DATASET EXTRACT:
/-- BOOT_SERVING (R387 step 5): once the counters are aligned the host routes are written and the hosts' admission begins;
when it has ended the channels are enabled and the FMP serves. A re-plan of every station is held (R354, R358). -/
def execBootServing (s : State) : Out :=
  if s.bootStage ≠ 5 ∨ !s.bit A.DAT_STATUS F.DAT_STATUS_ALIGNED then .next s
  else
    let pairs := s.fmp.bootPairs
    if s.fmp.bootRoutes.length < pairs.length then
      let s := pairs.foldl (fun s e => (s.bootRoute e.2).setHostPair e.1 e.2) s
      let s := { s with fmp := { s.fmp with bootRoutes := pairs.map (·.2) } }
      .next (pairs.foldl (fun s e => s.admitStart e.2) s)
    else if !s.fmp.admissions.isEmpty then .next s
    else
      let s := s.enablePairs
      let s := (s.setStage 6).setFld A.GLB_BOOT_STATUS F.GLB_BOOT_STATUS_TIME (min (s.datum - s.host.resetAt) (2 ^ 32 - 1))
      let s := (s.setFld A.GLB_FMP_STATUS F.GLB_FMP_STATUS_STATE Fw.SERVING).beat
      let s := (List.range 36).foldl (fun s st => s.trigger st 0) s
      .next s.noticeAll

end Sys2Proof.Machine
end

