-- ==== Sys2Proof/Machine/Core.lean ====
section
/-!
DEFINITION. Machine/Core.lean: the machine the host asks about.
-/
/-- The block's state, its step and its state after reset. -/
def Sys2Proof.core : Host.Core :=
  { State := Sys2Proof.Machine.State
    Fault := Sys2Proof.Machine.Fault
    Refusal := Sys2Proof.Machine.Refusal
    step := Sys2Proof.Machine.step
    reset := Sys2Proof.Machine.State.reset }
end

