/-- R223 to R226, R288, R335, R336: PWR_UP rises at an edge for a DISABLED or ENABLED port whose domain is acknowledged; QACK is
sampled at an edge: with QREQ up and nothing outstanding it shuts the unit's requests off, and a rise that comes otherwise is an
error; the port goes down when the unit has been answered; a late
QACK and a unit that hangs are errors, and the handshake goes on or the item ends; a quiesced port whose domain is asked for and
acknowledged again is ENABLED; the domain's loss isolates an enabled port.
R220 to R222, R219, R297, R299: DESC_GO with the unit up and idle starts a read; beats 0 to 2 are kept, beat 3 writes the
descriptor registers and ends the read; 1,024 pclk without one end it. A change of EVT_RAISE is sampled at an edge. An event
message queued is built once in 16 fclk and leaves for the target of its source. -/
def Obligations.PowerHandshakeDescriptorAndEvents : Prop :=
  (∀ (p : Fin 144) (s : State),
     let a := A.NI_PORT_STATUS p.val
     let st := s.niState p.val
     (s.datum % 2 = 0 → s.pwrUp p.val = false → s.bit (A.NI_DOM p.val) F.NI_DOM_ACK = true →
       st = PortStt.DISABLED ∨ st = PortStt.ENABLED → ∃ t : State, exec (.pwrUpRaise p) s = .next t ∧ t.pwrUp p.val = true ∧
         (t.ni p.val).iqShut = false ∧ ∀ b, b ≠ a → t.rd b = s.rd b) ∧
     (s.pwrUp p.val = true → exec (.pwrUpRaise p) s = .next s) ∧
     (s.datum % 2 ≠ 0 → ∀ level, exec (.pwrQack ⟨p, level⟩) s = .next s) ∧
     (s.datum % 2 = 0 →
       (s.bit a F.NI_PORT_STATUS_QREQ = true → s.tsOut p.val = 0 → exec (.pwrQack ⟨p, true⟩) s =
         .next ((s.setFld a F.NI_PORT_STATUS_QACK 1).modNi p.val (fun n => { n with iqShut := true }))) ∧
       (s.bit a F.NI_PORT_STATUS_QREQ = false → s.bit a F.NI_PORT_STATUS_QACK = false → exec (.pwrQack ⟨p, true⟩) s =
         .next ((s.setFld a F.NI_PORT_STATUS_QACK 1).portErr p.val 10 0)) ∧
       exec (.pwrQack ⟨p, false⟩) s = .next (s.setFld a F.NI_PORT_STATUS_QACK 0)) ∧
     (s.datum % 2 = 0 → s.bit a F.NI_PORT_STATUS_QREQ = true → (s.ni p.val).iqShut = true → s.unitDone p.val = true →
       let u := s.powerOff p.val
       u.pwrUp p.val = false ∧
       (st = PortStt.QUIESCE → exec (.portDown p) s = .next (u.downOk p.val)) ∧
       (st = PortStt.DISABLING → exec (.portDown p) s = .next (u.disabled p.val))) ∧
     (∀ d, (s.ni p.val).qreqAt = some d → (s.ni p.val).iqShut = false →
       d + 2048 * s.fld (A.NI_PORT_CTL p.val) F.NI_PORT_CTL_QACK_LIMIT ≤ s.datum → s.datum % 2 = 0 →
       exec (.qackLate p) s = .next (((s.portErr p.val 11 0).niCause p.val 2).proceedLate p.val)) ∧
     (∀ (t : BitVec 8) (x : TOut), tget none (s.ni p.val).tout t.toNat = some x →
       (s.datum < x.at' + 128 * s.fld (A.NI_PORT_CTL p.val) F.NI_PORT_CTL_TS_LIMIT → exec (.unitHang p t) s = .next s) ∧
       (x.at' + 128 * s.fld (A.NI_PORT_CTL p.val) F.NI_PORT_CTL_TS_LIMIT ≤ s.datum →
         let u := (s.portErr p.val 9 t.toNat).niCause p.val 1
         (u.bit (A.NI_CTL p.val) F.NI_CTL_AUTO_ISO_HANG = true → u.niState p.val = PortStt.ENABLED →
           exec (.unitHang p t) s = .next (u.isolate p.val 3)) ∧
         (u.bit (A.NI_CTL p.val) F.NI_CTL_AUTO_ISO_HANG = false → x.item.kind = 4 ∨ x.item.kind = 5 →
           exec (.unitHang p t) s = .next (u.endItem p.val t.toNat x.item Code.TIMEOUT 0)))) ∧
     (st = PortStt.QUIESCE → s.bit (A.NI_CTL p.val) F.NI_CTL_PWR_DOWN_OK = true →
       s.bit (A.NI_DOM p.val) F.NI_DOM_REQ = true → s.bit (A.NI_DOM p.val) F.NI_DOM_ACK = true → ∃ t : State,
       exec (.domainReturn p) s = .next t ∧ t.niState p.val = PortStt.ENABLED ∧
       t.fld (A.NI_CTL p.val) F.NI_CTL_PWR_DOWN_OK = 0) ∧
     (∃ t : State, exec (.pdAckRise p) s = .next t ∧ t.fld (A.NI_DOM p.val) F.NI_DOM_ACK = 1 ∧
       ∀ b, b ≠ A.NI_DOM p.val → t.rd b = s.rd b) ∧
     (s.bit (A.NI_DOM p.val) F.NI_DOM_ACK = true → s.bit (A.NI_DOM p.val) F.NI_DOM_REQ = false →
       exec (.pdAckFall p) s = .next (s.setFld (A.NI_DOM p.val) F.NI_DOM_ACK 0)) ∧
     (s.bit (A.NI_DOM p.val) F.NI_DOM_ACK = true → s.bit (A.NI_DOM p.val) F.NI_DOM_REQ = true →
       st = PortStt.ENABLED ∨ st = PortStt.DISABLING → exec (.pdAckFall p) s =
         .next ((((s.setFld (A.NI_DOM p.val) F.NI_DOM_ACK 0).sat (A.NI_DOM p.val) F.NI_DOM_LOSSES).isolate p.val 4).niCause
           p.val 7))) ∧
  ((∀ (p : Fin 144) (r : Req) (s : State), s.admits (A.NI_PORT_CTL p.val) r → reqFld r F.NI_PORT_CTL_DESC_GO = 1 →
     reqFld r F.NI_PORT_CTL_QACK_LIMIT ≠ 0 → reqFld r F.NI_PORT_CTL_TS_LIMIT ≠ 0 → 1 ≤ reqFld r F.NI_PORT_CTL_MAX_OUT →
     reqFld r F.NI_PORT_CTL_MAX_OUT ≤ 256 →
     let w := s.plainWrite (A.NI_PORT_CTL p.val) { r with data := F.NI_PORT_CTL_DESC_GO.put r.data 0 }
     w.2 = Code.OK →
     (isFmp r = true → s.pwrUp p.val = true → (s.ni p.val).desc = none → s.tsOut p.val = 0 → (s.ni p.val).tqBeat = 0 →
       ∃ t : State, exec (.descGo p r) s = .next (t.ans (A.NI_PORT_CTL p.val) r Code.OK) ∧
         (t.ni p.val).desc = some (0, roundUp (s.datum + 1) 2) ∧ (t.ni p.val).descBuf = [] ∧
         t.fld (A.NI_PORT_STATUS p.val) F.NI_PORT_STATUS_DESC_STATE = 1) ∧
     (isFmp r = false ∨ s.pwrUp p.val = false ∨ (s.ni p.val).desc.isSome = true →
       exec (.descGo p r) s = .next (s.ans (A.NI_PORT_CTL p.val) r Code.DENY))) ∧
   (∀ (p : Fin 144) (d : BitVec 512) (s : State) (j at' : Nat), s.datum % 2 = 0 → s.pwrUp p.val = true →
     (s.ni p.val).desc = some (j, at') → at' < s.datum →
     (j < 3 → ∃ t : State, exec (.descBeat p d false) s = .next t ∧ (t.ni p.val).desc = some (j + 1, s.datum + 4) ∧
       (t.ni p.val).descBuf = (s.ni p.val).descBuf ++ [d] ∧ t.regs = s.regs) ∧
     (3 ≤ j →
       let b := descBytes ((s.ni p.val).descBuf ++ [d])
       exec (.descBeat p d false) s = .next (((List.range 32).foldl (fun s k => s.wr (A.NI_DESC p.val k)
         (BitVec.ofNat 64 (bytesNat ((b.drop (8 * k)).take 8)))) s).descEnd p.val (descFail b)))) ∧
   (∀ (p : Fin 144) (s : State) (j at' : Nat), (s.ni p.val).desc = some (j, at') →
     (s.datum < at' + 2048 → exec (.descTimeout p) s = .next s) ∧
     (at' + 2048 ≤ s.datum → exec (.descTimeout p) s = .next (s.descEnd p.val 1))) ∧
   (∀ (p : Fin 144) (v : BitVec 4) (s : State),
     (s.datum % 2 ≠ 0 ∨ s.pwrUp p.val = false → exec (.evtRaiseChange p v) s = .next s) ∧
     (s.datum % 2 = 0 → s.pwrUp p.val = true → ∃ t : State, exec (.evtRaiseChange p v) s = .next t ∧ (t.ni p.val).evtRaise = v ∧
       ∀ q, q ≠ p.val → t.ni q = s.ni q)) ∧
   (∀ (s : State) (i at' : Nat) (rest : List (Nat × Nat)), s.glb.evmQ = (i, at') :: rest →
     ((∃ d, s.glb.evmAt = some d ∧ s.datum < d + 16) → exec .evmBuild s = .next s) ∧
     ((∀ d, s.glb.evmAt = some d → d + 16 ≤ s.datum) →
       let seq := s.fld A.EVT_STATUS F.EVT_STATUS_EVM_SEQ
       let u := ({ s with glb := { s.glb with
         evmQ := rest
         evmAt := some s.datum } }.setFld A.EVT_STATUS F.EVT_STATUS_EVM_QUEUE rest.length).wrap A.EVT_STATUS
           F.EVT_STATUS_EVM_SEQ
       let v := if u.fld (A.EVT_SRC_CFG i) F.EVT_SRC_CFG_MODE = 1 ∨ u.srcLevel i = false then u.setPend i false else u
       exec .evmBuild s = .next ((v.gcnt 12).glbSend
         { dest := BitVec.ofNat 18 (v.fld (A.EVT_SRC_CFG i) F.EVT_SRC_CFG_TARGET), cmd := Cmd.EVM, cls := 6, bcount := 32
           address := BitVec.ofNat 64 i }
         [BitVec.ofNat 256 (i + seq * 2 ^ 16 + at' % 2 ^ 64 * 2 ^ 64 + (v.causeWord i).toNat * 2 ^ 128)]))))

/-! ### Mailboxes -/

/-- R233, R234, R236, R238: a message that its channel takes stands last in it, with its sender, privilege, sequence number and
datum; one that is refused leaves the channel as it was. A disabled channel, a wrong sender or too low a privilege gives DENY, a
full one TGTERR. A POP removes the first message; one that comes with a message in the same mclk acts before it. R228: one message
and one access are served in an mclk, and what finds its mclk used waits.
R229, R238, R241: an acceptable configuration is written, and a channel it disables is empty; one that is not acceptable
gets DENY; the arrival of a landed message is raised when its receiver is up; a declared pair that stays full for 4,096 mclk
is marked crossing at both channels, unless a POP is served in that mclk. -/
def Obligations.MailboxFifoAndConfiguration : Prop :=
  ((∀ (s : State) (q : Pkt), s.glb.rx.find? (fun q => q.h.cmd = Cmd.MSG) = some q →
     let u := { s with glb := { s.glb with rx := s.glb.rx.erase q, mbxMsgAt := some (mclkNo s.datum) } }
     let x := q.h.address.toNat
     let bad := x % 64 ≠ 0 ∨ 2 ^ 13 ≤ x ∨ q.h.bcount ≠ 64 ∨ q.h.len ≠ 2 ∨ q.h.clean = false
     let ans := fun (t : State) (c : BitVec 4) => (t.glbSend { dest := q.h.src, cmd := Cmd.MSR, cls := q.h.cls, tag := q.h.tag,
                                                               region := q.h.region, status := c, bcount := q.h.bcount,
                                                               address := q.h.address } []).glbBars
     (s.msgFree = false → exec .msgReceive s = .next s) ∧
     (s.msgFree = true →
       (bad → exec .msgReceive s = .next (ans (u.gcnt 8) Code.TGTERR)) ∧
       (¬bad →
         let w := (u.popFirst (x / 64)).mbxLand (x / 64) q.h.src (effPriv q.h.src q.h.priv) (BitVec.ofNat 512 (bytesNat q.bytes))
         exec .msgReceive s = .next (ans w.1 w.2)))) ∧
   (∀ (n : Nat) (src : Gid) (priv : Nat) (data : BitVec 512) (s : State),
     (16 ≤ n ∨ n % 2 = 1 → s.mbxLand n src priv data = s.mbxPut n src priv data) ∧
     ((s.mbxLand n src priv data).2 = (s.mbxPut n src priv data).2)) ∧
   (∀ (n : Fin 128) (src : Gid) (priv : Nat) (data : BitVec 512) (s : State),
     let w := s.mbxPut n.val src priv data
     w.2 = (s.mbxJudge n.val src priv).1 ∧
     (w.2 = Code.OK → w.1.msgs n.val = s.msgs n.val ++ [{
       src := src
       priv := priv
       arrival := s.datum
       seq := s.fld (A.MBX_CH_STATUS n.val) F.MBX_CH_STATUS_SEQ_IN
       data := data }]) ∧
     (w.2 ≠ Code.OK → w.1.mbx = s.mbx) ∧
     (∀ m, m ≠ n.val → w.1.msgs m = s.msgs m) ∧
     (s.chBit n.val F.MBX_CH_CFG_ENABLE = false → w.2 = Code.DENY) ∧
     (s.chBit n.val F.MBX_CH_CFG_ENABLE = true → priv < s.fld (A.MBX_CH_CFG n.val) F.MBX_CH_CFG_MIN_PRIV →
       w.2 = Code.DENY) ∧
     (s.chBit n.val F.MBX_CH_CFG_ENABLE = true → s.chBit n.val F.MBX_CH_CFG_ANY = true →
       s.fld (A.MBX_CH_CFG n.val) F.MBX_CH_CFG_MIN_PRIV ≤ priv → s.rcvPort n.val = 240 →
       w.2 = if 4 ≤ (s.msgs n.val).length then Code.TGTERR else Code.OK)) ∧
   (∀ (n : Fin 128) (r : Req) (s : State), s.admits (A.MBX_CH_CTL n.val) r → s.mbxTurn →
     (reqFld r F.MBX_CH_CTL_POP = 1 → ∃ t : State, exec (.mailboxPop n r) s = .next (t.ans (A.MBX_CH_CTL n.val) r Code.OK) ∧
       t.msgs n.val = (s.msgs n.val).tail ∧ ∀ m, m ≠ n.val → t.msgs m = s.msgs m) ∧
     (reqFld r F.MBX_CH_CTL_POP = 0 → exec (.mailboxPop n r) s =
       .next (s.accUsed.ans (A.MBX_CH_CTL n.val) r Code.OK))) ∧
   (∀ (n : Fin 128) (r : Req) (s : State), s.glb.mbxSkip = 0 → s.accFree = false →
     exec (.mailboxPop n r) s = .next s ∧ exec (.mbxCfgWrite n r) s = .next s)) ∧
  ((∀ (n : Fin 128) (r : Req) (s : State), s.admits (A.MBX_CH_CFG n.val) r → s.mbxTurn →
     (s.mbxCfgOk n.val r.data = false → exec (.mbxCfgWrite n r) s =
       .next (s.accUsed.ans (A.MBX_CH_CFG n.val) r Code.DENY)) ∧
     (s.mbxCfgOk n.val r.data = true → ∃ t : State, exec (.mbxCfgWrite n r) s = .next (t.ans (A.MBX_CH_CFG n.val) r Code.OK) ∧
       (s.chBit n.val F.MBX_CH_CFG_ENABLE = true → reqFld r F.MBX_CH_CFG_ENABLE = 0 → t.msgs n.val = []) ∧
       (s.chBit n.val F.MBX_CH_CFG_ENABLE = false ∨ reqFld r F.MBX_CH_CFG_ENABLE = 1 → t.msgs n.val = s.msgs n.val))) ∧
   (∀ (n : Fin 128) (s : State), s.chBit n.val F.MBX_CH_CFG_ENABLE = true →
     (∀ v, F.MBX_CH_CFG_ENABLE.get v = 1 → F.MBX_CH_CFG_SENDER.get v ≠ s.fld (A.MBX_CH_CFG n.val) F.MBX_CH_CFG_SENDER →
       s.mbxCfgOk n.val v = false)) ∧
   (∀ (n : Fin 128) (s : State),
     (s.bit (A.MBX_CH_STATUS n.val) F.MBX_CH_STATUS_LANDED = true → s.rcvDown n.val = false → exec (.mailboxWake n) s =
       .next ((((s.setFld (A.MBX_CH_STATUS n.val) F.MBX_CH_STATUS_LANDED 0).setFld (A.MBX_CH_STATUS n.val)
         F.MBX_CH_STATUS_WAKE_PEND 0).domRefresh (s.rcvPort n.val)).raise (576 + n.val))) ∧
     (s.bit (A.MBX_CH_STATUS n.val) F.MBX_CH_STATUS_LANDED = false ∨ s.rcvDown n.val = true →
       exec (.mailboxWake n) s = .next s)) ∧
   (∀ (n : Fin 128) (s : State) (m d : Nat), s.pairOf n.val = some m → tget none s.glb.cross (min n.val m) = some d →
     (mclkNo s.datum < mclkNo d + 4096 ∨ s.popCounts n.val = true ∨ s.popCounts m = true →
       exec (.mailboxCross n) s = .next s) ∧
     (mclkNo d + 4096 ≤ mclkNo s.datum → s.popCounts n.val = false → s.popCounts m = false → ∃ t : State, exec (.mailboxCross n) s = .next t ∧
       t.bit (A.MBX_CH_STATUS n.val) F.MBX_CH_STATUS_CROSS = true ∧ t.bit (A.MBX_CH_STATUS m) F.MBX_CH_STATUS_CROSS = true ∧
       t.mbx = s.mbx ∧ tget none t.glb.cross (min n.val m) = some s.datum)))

EXERCISE DIRECTIONS: Tally the lines of the material that contain the word "then" and say the number, nothing more.

EXERCISE SOLUTION: 5